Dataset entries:
@[simp] theorem State.gateEvaluate_meas : (s.gateEvaluate).meas = s.meas := by
  unfold State.gateEvaluate
  try dsimp only
  repeat' split
  all_goals simp

@[simp] theorem State.gateEvaluate_lines : (s.gateEvaluate).lines = s.lines := by
  unfold State.gateEvaluate
  try dsimp only
  repeat' split
  all_goals simp

@[simp] theorem State.gateEvaluate_ctl : (s.gateEvaluate).ctl = s.ctl := by
  unfold State.gateEvaluate
  try dsimp only
  repeat' split
  all_goals simp

@[simp] theorem State.gateEvaluate_store : (s.gateEvaluate).store = s.store := by
  unfold State.gateEvaluate
  try dsimp only
  repeat' split
  all_goals simp

@[simp] theorem State.gateEvaluate_freeCount : (s.gateEvaluate).freeCount = s.freeCount := by
  unfold State.gateEvaluate
  try dsimp only
  repeat' split
  all_goals simp

@[simp] theorem State.gateEvaluate_pending : (s.gateEvaluate).pending = s.pending := by
  unfold State.gateEvaluate
  try dsimp only
  repeat' split
  all_goals simp

/-! ## gateDecide -/

@[simp] theorem State.gateDecide_powered : (s.gateDecide).powered = s.powered := by
  unfold State.gateDecide
  try dsimp only
  repeat' split
  all_goals simp

@[simp] theorem State.gateDecide_now : (s.gateDecide).now = s.now := by
  unfold State.gateDecide
  try dsimp only
  repeat' split
  all_goals simp

@[simp] theorem State.gateDecide_meas : (s.gateDecide).meas = s.meas := by
  unfold State.gateDecide
  try dsimp only
  repeat' split
  all_goals simp

@[simp] theorem State.gateDecide_lines : (s.gateDecide).lines = s.lines := by
  unfold State.gateDecide
  try dsimp only
  repeat' split
  all_goals simp

@[simp] theorem State.gateDecide_ctl : (s.gateDecide).ctl = s.ctl := by
  unfold State.gateDecide
  try dsimp only
  repeat' split
  all_goals simp

@[simp] theorem State.gateDecide_store : (s.gateDecide).store = s.store := by
  unfold State.gateDecide
  try dsimp only
  repeat' split
  all_goals simp

@[simp] theorem State.gateDecide_freeCount : (s.gateDecide).freeCount = s.freeCount := by
  unfold State.gateDecide
  try dsimp only
  repeat' split
  all_goals simp

@[simp] theorem State.gateDecide_pending : (s.gateDecide).pending = s.pending := by
  unfold State.gateDecide
  try dsimp only
  repeat' split
  all_goals simp

/-! ## gateArm -/

@[simp] theorem State.gateArm_powered (h : Nat) : (s.gateArm h).powered = s.powered := by
  unfold State.gateArm
  try dsimp only
  all_goals simp

@[simp] theorem State.gateArm_now (h : Nat) : (s.gateArm h).now = s.now := by
  unfold State.gateArm
  try dsimp only
  all_goals simp

@[simp] theorem State.gateArm_meas (h : Nat) : (s.gateArm h).meas = s.meas := by
  unfold State.gateArm
  try dsimp only
  all_goals simp

@[simp] theorem State.gateArm_lines (h : Nat) : (s.gateArm h).lines = s.lines := by
  unfold State.gateArm
  try dsimp only
  all_goals simp

@[simp] theorem State.gateArm_ctl (h : Nat) : (s.gateArm h).ctl = s.ctl := by
  unfold State.gateArm
  try dsimp only
  all_goals simp

@[simp] theorem State.gateArm_store (h : Nat) : (s.gateArm h).store = s.store := by
  unfold State.gateArm
  try dsimp only
  all_goals simp

@[simp] theorem State.gateArm_freeCount (h : Nat) : (s.gateArm h).freeCount = s.freeCount := by
  unfold State.gateArm
  try dsimp only
  all_goals simp

@[simp] theorem State.gateArm_pending (h : Nat) : (s.gateArm h).pending = s.pending := by
  unfold State.gateArm
  try dsimp only
  all_goals simp

/-! ## returnToHeld -/

@[simp] theorem State.returnToHeld_powered : (s.returnToHeld).powered = s.powered := by
  unfold State.returnToHeld
  try dsimp only
  repeat' split
  all_goals simp

@[simp] theorem State.returnToHeld_now : (s.returnToHeld).now = s.now := by
  unfold State.returnToHeld
  try dsimp only
  repeat' split
  all_goals simp

@[simp] theorem State.returnToHeld_link : (s.returnToHeld).link = s.link := by
  unfold State.returnToHeld
  try dsimp only
  repeat' split
  all_goals simp

@[simp] theorem State.returnToHeld_meas : (s.returnToHeld).meas = s.meas := by
  unfold State.returnToHeld
  try dsimp only
  repeat' split
  all_goals simp

@[simp] theorem State.returnToHeld_force : (s.returnToHeld).force = s.force := by
  unfold State.returnToHeld
  try dsimp only
  repeat' split
  all_goals simp

@[simp] theorem State.returnToHeld_dist : (s.returnToHeld).dist = s.dist := by
  unfold State.returnToHeld
  try dsimp only
  repeat' split
  all_goals simp

@[simp] theorem State.returnToHeld_chans : (s.returnToHeld).chans = s.chans := by
  unfold State.returnToHeld
  try dsimp only
  repeat' split
  all_goals simp
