-- ==== Sys2Proof/Tests/Slice0.lean ====
section
/-! SUPPORT. Tests: the WellFormed checks, the check byte and frames, the worked examples of the spec, and for each statement
a concrete state that meets its hypotheses. Expected values are the spec's (its section is named) unless a test says so. -/

namespace Sys2Proof.Tests

open Sys2Proof Sys2Proof.Machine

set_option maxRecDepth 8000
-- One proof at a time: many kernel evaluations side by side would take more memory than a check allows.
set_option Elab.async false

/-! ## WellFormed refuses ill-formed commands -/

/-- A short exchange has fewer than twelve bytes (R170). -/
theorem test_wellFormed_short :
    (Instr.shortExchange (List.replicate 12 0)).wellFormed = false ∧
      (Instr.shortExchange (List.replicate 11 0)).wellFormed = true := by decide

/-- A known code is no unknown request (R178). -/
theorem test_wellFormed_unknown :
    (Instr.unknownRequest 0x52).wellFormed = false ∧ (Instr.unknownRequest 0x53).wellFormed = true := by decide

/-- Handles run from 1 to 255 (R5). -/
theorem test_wellFormed_handle :
    (Instr.holdExpiry 0).wellFormed = false ∧ (Instr.holdExpiry 256).wellFormed = false ∧
      (Instr.holdExpiry 255).wellFormed = true := by decide

/-- A sample set with an accelerometer reading. -/
def sampleOf (psv psu : Int) (acx : Int) : SampleSet := ⟨.const psv, .const psu, 800, 800, acx⟩

/-- A reading beyond the rails of the converter is no reading (R37). -/
theorem test_wellFormed_sample :
    (Instr.sampleArrival (sampleOf 0 600 2001)).wellFormed = false ∧
      (Instr.sampleArrival (sampleOf 0 600 (-2000))).wellFormed = true := by decide

/-! ## The check byte and the frames -/

/-- The registers of the worked example of 9.10 after the first, the sixth and the eleventh byte of 00h. -/
theorem test_crc8_example :
    crc8 [0] = 0xC4 ∧ crc8 (List.replicate 6 0) = 0x09 ∧ crc8 (List.replicate 11 0) = 0x1D := by decide

/-- Twelve bytes of 00h are no idle request, and eleven of 00h with 1Dh are (9.10). -/
theorem test_idle_frame :
    commandOfExchange (List.replicate 12 0) = .badframe 0 ∧
      commandOfExchange (List.replicate 11 0 ++ [0x1D]) = .idleRequest := by decide

/-- An OPEN HOLD laid out byte by byte from R189: CAB, FIRM, tag 7, expiry 300; bytes past the twelfth are ignored (R169). -/
theorem test_openHold_frame :
    commandOfExchange (closeFrame [0x20, 1, 2, 1, 7, 0x01, 0x2C, 9, 9, 9, 9] ++ [1, 2]) =
      .openHold 1 2 1 7 300 := by decide

/-- A DRIVE STATE of −300 daN in FORWARD, its force in two's complement, most significant byte first (R173, R189). -/
theorem test_driveState_frame :
    commandOfExchange (closeFrame [0x30, 0, 0xFE, 0xD4, 1, 0, 0, 0, 0, 0, 0]) = .driveState 0xFED4 1 ∧
      (0xFED4 : Word16).toInt = -300 := by decide

/-- The answer frame of the idle answer ends with 1Dh (9.10). -/
theorem test_idle_answer : Answer.idle.frame = List.replicate 11 0 ++ [0x1D] := by decide

/-- An exchange of fourteen bytes shifts out the idle answer and 00h twice; without power the host reads 00h alone (R170,
9.10). -/
theorem test_shiftedOut :
    State.reset.shiftedOut 14 = List.replicate 11 0 ++ [0x1D, 0, 0] ∧ State.reset.shiftedOut 3 = [0, 0, 0] ∧
      { State.reset with powered := false }.shiftedOut 12 = List.replicate 12 0 := by decide

/-- No row of the table gives bits, so no word spells a command. -/
theorem test_no_word : decodeTableWord 32 0x20 = none ∧ State.reset.withFetchWord 32 0x20 = State.reset :=
  ⟨rfl, rfl⟩

/-! ## The step -/

/-- A step takes the command at the front and leaves the rest waiting. -/
theorem test_step_front :
    ∃ t, step (State.reset.withPending [.ident, .status]) = .next t ∧ t.pending = [.status] ∧
      t.link.slot = ⟨0x01, .done, .none, [0x5A, 0xB6, 3, 0xC6, 0x40, 0, 0, 0]⟩ := ⟨_, rfl, rfl, rfl⟩

/-! ## The state after reset -/

/-- A part as it leaves the factory before its first power-on reset. -/
def beforePower : State :=
  { State.reset with powered := false, table := HoldTable.reset, dist := Distribution.empty }

/-- The power-on reset of R166 and R167 gives the reset state, computed by the model's own reset sequence. -/
theorem test_powerOn : beforePower.powerOn = State.reset := by decide +kernel

/-- The factory image is stored with its CRC and is accepted (R192, R194). -/
theorem test_factory_image :
    Profile.factory.crc = State.reset.store.crc ∧ Profile.factory.inRanges = true ∧
      Profile.factory.constraints = true := by decide +kernel

/-- The built-in set lies within the ranges and the constraints (R193). -/
theorem test_builtIn : Profile.builtIn.inRanges = true ∧ Profile.builtIn.constraints = true := by decide +kernel

/-- The figures of the worked example of 3.9 at power-on. -/
theorem test_power_on_forces :
    State.reset.calculate = ⟨19572, 19572, 20000, 1200, 20772, 24927, 31158, 41544, 41544⟩ := by decide +kernel

/-! ## The reference truck -/

/-- A channel's items of the reference truck (4.9). -/
def refItems (fitted role hasSpring line circuit gain pushout pFull cap staticLoad : Word16) : ChannelItems :=
  { fitted := fitted, role := role, hasSpring := hasSpring, liftLine := line, circuit := circuit, gain := gain,
    pushout := pushout, pFull := pFull, springCap := cap, staticLoad := staticLoad, loadOffset := 0, loadGain := 1000,
    minLoad := 0, maxLoad := 20000, failSafe := 1 }

/-- The reference truck's profile, as far as 4.9 and 3.10 give it. -/
def refProfile : Profile where
  vehicle := { VehicleItems.builtIn with mu := 400 }
  channels :=
    ⟨refItems 1 1 0 0 1 600 40 900 0 8000, refItems 1 4 0 1 1 600 40 900 0 3500,
     refItems 1 2 1 0 1 1000 50 1100 4500 11000, refItems 1 2 1 0 2 1000 50 1100 4500 11000,
     refItems 1 3 1 0 2 400 50 800 2000 3500, refItems 0 3 0 0 1 500 60 1000 3000 0⟩

/-- A HELD record. -/
def heldRecord (h : Nat) (o : Owner) (k : HoldClass) : Record := ⟨h, o, k, .held, none, none, none, false⟩

/-- The START record, HELD. -/
def heldStart : Record := ⟨1, .monitor, .park, .held, some .start, none, none, false⟩

/-- A channel in a state, its test timers stopped. -/
def chanIn (state : ChanState) : Channel := { Channel.atReset state .stopped .stopped 0 2 with confirmed := true }

/-- The reference truck in RUN at standstill, both reservoirs at 800 kPa, with its loads of 4.9, over some records, at the moment
of a sample set. -/
def truck (records : List Record) : State :=
  { State.reset with
    table := { State.reset.table with records := records, nextHandle := 9 }
    store := { State.reset.store with working := refProfile, image := refProfile }
    ctl := ⟨.run, 0, 0, .windowOpen, some ⟨0, 200⟩, .stopped, false, false, .measuring 15⟩
    meas :=
      { State.reset.meas with
        grade := 174
        weight := 31392
        drum := .agitate
        loads := ⟨8000, 0, 10000, 10000, 3392, 0⟩
        supplyA := ⟨.valid 800, 750, false⟩
        supplyB := ⟨.valid 800, 750, false⟩
        sampleTimer := .running 20 }
    chans := ⟨chanIn .service, chanIn .lifted, chanIn .service, chanIn .service, chanIn .service, chanIn .absent⟩
    mon := { State.reset.mon with motion := .standstill, standstill := .ranOut } }

/-- The figures of the reference truck with a CAB FIRM and a DRUM PARK hold (3.10). -/
theorem test_reference_forces :
    (truck [heldRecord 2 .cab .firm, heldRecord 3 .drum .park]).calculate =
      ⟨5568, 5568, 19392, 582, 6150, 7380, 9225, 12300, 12300⟩ := by decide +kernel

/-- The truck with A at a figure. -/
def truckAt (records : List Record) (a : Nat) : State :=
  { truck records with table := { (truck records).table with applied := a } }

/-- The distribution of a truck over its loads in force. -/
def distOf (s : State) : Distribution := s.distribution s.meas.loads

/-- The shares, pressures and duties of a distribution in channel order. -/
def figuresOf (d : Distribution) : List (Nat × Nat × Nat) := d.cmds.toList.map fun k => (k.share, k.pressure, k.duty)

/-- The FIRM hold in case N (4.9): shares, pressures and duties, one daN above A, SHORT clear. -/
theorem test_firm_distribution :
    figuresOf (distOf (truckAt [heldRecord 2 .cab .firm] 9225)) =
        [(2351, 432, 480), (0, 0, 0), (2939, 344, 313), (2939, 344, 313), (997, 300, 375), (0, 0, 0)] ∧
      (distOf (truckAt [heldRecord 2 .cab .firm] 9225)).total = 9226 ∧
      (distOf (truckAt [heldRecord 2 .cab .firm] 9225)).short = none := by decide +kernel

/-- The PARK hold added, case P (4.9): the springs hold 9356 and the steer axle the rest. -/
theorem test_park_distribution :
    figuresOf (distOf (truckAt [heldRecord 2 .cab .firm, heldRecord 3 .drum .park] 12300)) =
        [(2944, 531, 590), (0, 0, 0), (0, 0, 0), (0, 0, 0), (0, 0, 0), (0, 0, 0)] ∧
      (distOf (truckAt [heldRecord 2 .cab .firm, heldRecord 3 .drum .park] 12300)).cmds.toList.map Command.spring =
        [0, 0, 4000, 4000, 1356, 0] ∧
      (distOf (truckAt [heldRecord 2 .cab .firm, heldRecord 3 .drum .park] 12300)).short = none := by decide +kernel

/-- The steep site (4.9): every axle at its friction limit, SHORT with kind TRACTION. -/
theorem test_steep_distribution :
    (distOf (truckAt [heldRecord 3 .drum .park] 19084)).total = 12556 ∧
      (distOf (truckAt [heldRecord 3 .drum .park] 19084)).short = some .traction ∧
      (distOf (truckAt [heldRecord 3 .drum .park] 19084)).cmds.c1.duty = 638 := by decide +kernel

/-- Circuit A low under the FIRM hold (4.9): channel 3 by its springs, channel 1 at its cap, two passes. -/
theorem test_low_supply_distribution :
    (distOf { truckAt [heldRecord 2 .cab .firm] 9225 with
        meas := { (truck []).meas with supplyA := ⟨.valid 300, 250, true⟩ } }).cmds.toList.map
      (fun k => (k.spring, k.share)) = [(0, 1260), (0, 0), (4000, 0), (0, 2961), (0, 1005), (0, 0)] := by
  decide +kernel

Aim of the task: Look through the entries above and copy each line that has "bytes" in it.

Exercise answer:
/-- A short exchange has fewer than twelve bytes (R170). -/
/-- Twelve bytes of 00h are no idle request, and eleven of 00h with 1Dh are (9.10). -/
/-- An OPEN HOLD laid out byte by byte from R189: CAB, FIRM, tag 7, expiry 300; bytes past the twelfth are ignored (R169). -/
/-- An exchange of fourteen bytes shifts out the idle answer and 00h twice; without power the host reads 00h alone (R170,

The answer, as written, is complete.